— YOUR INSTRUCTIONS —
From the entries below, extract every line that includes the word "first".

— Dataset excerpts —
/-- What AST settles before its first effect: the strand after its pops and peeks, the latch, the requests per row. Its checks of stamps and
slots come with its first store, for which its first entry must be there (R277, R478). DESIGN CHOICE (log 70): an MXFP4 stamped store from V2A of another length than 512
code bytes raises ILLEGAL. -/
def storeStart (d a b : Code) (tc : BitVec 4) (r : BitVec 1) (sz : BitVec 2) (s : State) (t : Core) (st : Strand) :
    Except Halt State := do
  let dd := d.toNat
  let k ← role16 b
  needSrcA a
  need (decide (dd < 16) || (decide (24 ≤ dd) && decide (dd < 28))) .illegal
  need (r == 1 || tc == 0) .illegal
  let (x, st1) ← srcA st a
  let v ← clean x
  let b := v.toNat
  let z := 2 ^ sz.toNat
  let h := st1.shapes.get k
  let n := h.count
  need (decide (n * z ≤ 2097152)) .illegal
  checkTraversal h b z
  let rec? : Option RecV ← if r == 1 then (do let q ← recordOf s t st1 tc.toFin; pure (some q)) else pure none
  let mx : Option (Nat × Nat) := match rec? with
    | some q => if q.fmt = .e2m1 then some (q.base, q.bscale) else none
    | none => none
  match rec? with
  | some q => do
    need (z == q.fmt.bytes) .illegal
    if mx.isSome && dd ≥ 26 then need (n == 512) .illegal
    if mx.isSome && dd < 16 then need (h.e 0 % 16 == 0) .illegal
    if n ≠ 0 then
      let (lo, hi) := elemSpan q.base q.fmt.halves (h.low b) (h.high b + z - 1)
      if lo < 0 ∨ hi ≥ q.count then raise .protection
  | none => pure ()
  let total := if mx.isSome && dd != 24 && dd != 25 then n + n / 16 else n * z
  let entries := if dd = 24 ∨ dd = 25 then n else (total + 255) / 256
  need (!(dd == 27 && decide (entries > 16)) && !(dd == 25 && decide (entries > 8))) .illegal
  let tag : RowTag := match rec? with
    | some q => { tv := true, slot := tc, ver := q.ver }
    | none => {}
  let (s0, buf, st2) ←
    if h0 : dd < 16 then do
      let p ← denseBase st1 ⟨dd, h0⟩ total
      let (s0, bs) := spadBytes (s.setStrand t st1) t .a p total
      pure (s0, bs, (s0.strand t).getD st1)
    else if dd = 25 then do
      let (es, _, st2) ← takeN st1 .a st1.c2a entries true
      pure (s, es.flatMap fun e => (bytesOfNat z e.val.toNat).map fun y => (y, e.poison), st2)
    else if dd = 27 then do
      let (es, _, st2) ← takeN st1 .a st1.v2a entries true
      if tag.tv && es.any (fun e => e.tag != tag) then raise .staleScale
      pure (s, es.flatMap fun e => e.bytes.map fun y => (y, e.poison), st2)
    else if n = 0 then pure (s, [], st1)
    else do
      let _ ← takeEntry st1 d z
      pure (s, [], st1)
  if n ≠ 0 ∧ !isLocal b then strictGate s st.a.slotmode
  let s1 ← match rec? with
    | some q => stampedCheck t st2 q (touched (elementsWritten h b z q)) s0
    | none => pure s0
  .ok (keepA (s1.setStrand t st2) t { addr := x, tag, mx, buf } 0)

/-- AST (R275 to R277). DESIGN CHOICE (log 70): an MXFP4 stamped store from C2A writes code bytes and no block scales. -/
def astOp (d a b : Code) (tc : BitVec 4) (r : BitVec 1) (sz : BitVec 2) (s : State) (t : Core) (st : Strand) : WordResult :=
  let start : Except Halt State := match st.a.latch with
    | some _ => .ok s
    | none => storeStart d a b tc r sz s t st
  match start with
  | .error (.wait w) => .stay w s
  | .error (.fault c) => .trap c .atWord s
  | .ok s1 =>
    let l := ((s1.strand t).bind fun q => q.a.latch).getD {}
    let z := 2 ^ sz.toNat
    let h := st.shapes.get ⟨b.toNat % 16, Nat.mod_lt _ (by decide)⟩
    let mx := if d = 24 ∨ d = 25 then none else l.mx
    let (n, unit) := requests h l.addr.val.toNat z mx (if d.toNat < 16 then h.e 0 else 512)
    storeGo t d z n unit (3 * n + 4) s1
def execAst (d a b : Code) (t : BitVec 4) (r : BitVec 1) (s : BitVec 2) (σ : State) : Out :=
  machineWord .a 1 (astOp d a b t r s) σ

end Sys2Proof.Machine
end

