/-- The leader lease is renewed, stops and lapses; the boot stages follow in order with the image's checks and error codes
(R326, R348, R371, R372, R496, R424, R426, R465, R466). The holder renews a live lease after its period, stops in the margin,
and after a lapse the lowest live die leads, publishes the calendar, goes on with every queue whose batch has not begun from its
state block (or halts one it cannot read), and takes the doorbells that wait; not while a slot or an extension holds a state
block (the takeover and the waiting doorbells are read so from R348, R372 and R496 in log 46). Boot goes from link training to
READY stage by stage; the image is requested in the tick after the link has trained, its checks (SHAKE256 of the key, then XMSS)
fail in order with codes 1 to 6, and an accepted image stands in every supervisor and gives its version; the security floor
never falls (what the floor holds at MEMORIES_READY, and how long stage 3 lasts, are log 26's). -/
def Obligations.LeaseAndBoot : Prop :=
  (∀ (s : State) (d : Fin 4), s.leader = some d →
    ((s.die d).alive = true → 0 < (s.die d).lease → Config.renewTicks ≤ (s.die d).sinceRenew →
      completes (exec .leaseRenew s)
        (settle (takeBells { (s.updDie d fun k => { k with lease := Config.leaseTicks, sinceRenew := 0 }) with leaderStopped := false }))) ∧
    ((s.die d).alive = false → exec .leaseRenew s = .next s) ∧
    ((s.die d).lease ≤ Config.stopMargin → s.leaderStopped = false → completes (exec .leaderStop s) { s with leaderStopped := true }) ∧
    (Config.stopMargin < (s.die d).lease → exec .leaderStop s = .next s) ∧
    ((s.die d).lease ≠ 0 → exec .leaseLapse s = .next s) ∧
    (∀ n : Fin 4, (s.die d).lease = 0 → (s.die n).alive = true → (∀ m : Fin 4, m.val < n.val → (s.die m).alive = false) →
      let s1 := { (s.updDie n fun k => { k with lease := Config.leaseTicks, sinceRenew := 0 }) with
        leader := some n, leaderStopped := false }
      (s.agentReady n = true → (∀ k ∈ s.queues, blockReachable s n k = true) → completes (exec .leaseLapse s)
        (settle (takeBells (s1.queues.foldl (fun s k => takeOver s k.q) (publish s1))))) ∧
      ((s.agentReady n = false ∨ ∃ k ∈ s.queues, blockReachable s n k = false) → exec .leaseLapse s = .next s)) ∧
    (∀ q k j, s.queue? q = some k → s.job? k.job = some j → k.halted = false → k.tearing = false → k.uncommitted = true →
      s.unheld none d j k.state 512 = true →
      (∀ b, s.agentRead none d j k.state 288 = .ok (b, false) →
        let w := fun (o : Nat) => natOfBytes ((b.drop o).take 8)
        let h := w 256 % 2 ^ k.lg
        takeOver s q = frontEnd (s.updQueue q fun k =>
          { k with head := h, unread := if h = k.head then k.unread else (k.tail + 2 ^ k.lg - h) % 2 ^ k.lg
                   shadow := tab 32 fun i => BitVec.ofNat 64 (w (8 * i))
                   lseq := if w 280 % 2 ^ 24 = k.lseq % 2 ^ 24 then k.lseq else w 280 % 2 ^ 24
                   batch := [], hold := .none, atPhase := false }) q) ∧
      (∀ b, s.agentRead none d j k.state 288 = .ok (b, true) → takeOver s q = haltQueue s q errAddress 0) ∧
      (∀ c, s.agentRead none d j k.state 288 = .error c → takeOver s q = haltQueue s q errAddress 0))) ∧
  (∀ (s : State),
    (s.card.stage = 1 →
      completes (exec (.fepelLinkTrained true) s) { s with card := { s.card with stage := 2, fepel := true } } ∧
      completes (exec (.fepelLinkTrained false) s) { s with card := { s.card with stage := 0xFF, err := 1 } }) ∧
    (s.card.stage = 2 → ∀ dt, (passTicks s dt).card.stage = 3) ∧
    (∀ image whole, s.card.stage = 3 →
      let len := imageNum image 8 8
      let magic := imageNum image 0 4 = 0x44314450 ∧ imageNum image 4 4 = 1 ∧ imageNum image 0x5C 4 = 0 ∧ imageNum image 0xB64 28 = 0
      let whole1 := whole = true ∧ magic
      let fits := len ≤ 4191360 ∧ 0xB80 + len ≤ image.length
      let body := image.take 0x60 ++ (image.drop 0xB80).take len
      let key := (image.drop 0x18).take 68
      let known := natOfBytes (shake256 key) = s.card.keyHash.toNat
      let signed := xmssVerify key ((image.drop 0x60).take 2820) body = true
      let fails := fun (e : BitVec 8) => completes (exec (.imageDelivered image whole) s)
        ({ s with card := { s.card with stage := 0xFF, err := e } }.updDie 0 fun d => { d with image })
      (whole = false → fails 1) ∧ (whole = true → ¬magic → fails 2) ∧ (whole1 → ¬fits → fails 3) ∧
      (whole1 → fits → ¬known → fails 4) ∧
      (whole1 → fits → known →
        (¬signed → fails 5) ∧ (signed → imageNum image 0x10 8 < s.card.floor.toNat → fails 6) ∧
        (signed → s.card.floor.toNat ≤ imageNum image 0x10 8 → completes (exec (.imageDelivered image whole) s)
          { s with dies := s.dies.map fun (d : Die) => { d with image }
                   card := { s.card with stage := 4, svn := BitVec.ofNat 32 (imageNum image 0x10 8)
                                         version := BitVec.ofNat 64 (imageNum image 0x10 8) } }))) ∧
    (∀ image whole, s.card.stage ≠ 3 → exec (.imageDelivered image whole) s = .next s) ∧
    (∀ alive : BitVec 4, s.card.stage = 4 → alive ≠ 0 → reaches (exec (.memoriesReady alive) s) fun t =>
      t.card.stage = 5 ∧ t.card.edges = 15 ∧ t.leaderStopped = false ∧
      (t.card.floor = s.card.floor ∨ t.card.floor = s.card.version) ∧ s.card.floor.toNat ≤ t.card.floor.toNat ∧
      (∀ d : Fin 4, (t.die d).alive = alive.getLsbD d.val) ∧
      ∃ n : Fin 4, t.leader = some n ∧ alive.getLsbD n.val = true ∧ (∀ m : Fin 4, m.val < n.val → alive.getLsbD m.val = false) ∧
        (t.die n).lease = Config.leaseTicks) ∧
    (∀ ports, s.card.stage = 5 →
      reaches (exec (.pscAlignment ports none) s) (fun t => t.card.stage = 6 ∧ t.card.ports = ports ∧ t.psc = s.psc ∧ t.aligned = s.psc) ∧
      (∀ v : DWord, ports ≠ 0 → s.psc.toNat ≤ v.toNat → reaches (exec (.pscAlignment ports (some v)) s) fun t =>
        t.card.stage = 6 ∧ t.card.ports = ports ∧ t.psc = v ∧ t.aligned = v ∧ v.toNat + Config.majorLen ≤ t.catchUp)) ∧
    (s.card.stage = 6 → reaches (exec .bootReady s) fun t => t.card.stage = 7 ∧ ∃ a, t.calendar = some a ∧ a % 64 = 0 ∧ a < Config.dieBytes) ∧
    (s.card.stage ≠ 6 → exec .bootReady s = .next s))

— TASK RESPONSE —
/-- What AST settles before its first effect: the strand after its pops and peeks, the latch, the requests per row. Its checks of stamps and
slots come with its first store, for which its first entry must be there (R277, R478). DESIGN CHOICE (log 70): an MXFP4 stamped store from V2A of another length than 512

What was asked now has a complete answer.